_EXERCISE REQUIREMENTS:_ Please repeat, from the entries that follow, the lines from the one containing "def LEnv.issues (e" through the one containing "P holds. -/" exactly, adding nothing.

_DATASET RECORDS:_
↓
-- ==== Sys2Proof/Machine/Dispatch.lean ====
section
/-! DEFINITION. The meaning of every instruction and event: one arm per constructor of `Instr`, in the order of the
opcode table's families. -/

namespace Sys2Proof.Machine
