-- ==== Sys2Proof/Safety.lean ====
section
/-! DEFINITION. What a safe run is, and the terms the statements about the machine use: which stream is issuing, what an
instruction that completes leaves, and what it leaves alone. -/

namespace Sys2Proof.Machine

/-! ### Safe runs -/

/-- A step that stays within the device: it answers a next state. -/
def State.goesOn (s : State) : Prop := ∃ t, step s = .next t

/-- A run of n steps that stays within the device. -/
def State.safeFor (s : State) : Nat → Prop
  | 0 => True
  | n + 1 => ∃ t, step s = .next t ∧ t.safeFor n

/-! ### Which stream is issuing -/

/-- The stoker of group k is issuing, and the group stands in the table. -/
def State.stokerAt (s : State) (k : Nat) (g : Group) : Prop := s.cur = some (.stoker k) ∧ s.grp k = some g

/-- The split of a PC slot of group k is issuing. -/
def State.laneAt (s : State) (k slot : Nat) (g : Group) (sp : Split) : Prop :=
  s.cur = some (.lane k slot) ∧ s.grp k = some g ∧ g.split slot = some sp

/-- A lane instruction issues with the environment `e`: its split is issuing, and a read of `%time` has its value (R41, R334). -/
def LEnv.issues (e : LEnv) (s : State) : Prop :=
  s.laneAt e.k e.slot e.g e.sp ∧ s.laneTime e.f e.k e.g e.sp = (e.s, some e.time) ∧ e.ts = actingOf e.g e.sp e.f ∧ e.snap = e.g.snapOf

/-! ### Frames -/

/-- Two states agree in everything but the group table, and there in every group but k. -/
def State.sameBut (s t : State) (k : Nat) : Prop := { t with groups := s.groups } = s ∧ ∀ j, j ≠ k → t.grp j = s.grp j

/-- Two groups agree in everything but their scalar registers and stoker PC. -/
def Group.sameButS (g g' : Group) : Prop := { g' with s := g.s, spc := g.spc } = g

/-- Every byte of memory reads alike in two states. -/
def State.sameMem (s t : State) : Prop := ∀ a, memGet t.mem a = memGet s.mem a

/-- An instruction or event completes in a next state of which P holds. -/
def State.does (s : State) (i : Instr) (P : State → Prop) : Prop := ∃ t, exec i s = .next t ∧ P t

/-- A table whose keys are all different and of one kind. -/
def keyed {α : Type} (t : Tab α) (key : Nat → Prop) : Prop := (t.map (·.1)).Nodup ∧ ∀ p ∈ t, key p.1

/-! ### Results of the stoker -/

/-- A stoker instruction completes and the group is the one given; nothing else changes. -/
def State.becomes (s : State) (i : Instr) (k : Nat) (g' : Group) : Prop :=
  ∃ t, exec i s = .next t ∧ t.grp k = some g' ∧ s.sameBut t k

/-- A stoker instruction completes with a result in scalar register sd, where a write to s0 is discarded (R36, R86); `len` bytes
later the stoker goes on. The state may have changed to `s1` by what the instruction reads. -/
def State.putsS (s s1 : State) (i : Instr) (k : Nat) (g : Group) (sd : BitVec 6) (x : SReg) (len : Nat) : Prop :=
  ∃ t g', exec i s = .next t ∧ t.grp k = some g' ∧ s1.sameBut t k ∧ g.sameButS g' ∧
    g'.spc = g.spc + BitVec.ofNat 64 len ∧ ∀ n, g'.sGet n = if n = sd.toNat ∧ n ≠ 0 then x else g.sGet n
↑
_ANSWER FOR THIS EXERCISE:_
def LEnv.issues (e : LEnv) (s : State) : Prop :=
  s.laneAt e.k e.slot e.g e.sp ∧ s.laneTime e.f e.k e.g e.sp = (e.s, some e.time) ∧ e.ts = actingOf e.g e.sp e.f ∧ e.snap = e.g.snapOf

/-! ### Frames -/

/-- Two states agree in everything but the group table, and there in every group but k. -/
def State.sameBut (s t : State) (k : Nat) : Prop := { t with groups := s.groups } = s ∧ ∀ j, j ≠ k → t.grp j = s.grp j

/-- Two groups agree in everything but their scalar registers and stoker PC. -/
def Group.sameButS (g g' : Group) : Prop := { g' with s := g.s, spc := g.spc } = g

/-- Every byte of memory reads alike in two states. -/
def State.sameMem (s t : State) : Prop := ∀ a, memGet t.mem a = memGet s.mem a

/-- An instruction or event completes in a next state of which P holds. -/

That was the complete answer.